(Saved data entries)
##########

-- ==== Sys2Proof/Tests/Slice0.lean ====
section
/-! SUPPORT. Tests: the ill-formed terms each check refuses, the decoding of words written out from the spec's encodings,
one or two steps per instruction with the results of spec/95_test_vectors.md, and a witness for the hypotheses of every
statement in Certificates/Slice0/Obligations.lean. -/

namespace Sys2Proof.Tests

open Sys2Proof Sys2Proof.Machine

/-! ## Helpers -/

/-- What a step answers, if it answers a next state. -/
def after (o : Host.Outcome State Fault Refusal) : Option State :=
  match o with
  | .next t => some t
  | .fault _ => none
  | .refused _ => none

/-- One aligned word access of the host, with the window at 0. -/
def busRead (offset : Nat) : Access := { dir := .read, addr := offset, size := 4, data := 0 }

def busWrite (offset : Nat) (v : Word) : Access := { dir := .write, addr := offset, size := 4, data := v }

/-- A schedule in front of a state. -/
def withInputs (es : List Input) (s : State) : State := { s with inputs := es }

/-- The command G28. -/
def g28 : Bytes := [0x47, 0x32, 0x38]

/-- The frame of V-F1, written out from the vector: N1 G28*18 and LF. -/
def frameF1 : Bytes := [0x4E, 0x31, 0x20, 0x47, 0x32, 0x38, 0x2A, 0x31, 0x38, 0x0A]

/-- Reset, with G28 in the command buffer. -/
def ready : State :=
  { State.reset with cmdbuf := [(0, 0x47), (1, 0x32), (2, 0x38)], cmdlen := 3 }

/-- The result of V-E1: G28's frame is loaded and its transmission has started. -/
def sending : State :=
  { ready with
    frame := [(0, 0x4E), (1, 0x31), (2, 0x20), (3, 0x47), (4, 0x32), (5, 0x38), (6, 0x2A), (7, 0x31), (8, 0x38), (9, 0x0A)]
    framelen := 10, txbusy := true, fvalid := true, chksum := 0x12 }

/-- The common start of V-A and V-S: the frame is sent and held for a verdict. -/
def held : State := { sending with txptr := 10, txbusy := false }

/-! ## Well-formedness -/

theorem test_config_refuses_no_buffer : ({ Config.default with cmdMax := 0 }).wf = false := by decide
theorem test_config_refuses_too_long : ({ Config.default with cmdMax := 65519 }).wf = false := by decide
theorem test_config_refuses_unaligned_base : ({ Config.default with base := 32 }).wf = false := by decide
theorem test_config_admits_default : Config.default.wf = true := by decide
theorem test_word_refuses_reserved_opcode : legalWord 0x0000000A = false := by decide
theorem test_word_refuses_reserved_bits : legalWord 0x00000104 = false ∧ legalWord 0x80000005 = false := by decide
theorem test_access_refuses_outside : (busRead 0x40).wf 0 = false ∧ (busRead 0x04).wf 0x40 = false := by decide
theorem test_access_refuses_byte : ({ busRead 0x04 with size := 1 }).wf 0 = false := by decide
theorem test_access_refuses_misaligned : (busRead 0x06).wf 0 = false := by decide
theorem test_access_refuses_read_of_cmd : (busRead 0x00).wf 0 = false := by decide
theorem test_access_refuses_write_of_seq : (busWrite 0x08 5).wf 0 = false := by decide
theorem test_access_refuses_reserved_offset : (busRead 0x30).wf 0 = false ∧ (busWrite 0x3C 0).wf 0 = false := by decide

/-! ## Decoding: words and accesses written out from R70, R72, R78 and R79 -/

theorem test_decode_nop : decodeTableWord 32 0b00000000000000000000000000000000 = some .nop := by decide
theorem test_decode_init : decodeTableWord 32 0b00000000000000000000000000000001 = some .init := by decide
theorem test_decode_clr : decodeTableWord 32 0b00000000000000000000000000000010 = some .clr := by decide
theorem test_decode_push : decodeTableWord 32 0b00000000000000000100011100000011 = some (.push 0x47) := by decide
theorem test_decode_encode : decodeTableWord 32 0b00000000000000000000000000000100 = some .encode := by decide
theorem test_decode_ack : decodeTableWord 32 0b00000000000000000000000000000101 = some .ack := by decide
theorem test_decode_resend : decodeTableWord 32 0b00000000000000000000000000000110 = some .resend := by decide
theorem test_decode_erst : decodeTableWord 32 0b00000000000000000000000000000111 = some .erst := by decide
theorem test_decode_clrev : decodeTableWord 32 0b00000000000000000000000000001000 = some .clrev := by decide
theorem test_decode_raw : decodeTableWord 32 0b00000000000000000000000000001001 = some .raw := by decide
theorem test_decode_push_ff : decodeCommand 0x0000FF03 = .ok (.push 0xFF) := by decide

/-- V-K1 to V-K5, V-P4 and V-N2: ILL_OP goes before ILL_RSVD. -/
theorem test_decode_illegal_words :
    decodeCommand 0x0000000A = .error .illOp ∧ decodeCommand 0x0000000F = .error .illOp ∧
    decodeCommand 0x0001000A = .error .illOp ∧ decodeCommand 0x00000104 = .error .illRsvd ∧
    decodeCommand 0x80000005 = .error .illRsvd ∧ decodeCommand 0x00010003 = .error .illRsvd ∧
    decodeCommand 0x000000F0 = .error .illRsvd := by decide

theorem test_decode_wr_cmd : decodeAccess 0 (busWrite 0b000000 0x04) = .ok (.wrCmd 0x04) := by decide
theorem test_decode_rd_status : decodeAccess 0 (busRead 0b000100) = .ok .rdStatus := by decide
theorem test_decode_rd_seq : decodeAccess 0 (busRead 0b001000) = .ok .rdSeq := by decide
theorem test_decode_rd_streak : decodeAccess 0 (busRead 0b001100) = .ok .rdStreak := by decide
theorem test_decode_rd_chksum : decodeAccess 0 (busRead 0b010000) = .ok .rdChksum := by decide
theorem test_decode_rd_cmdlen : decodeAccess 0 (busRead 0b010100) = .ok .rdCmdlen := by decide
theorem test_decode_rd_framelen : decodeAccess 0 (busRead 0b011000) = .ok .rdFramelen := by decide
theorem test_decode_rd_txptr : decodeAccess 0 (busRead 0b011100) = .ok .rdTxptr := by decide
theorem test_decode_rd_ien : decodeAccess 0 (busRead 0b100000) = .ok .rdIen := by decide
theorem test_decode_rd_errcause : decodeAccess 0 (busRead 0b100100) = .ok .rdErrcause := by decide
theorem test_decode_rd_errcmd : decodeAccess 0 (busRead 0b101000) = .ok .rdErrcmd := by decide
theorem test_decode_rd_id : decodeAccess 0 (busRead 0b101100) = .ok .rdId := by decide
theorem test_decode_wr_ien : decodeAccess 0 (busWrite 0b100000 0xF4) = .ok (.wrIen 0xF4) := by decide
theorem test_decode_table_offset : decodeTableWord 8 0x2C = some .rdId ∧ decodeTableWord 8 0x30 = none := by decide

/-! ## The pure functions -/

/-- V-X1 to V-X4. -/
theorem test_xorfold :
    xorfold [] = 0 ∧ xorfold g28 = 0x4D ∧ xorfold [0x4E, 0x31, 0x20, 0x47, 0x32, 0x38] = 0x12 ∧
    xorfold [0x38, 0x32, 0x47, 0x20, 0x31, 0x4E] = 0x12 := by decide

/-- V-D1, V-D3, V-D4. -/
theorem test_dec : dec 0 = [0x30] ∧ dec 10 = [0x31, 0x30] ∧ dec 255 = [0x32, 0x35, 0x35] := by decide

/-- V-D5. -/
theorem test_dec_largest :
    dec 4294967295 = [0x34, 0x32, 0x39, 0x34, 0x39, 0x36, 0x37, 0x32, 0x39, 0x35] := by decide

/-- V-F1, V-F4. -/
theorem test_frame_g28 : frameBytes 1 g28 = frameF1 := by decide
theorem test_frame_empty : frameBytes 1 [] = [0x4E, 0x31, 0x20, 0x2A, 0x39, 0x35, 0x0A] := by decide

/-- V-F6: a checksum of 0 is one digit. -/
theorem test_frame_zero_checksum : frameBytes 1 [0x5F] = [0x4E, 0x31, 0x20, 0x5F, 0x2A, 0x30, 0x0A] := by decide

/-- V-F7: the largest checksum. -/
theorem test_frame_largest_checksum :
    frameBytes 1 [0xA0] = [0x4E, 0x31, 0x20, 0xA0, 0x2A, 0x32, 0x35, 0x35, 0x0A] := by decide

##########

→ Problem statement
All lines above from the one containing "theorem test_decode_rd_streak : decodeAccess" to the one containing "theorem test_decode_rd_ien : decodeAccess" must be repeated exactly, both lines included, and no others.

→ Answer
theorem test_decode_rd_streak : decodeAccess 0 (busRead 0b001100) = .ok .rdStreak := by decide
theorem test_decode_rd_chksum : decodeAccess 0 (busRead 0b010000) = .ok .rdChksum := by decide
theorem test_decode_rd_cmdlen : decodeAccess 0 (busRead 0b010100) = .ok .rdCmdlen := by decide
theorem test_decode_rd_framelen : decodeAccess 0 (busRead 0b011000) = .ok .rdFramelen := by decide
theorem test_decode_rd_txptr : decodeAccess 0 (busRead 0b011100) = .ok .rdTxptr := by decide
theorem test_decode_rd_ien : decodeAccess 0 (busRead 0b100000) = .ok .rdIen := by decide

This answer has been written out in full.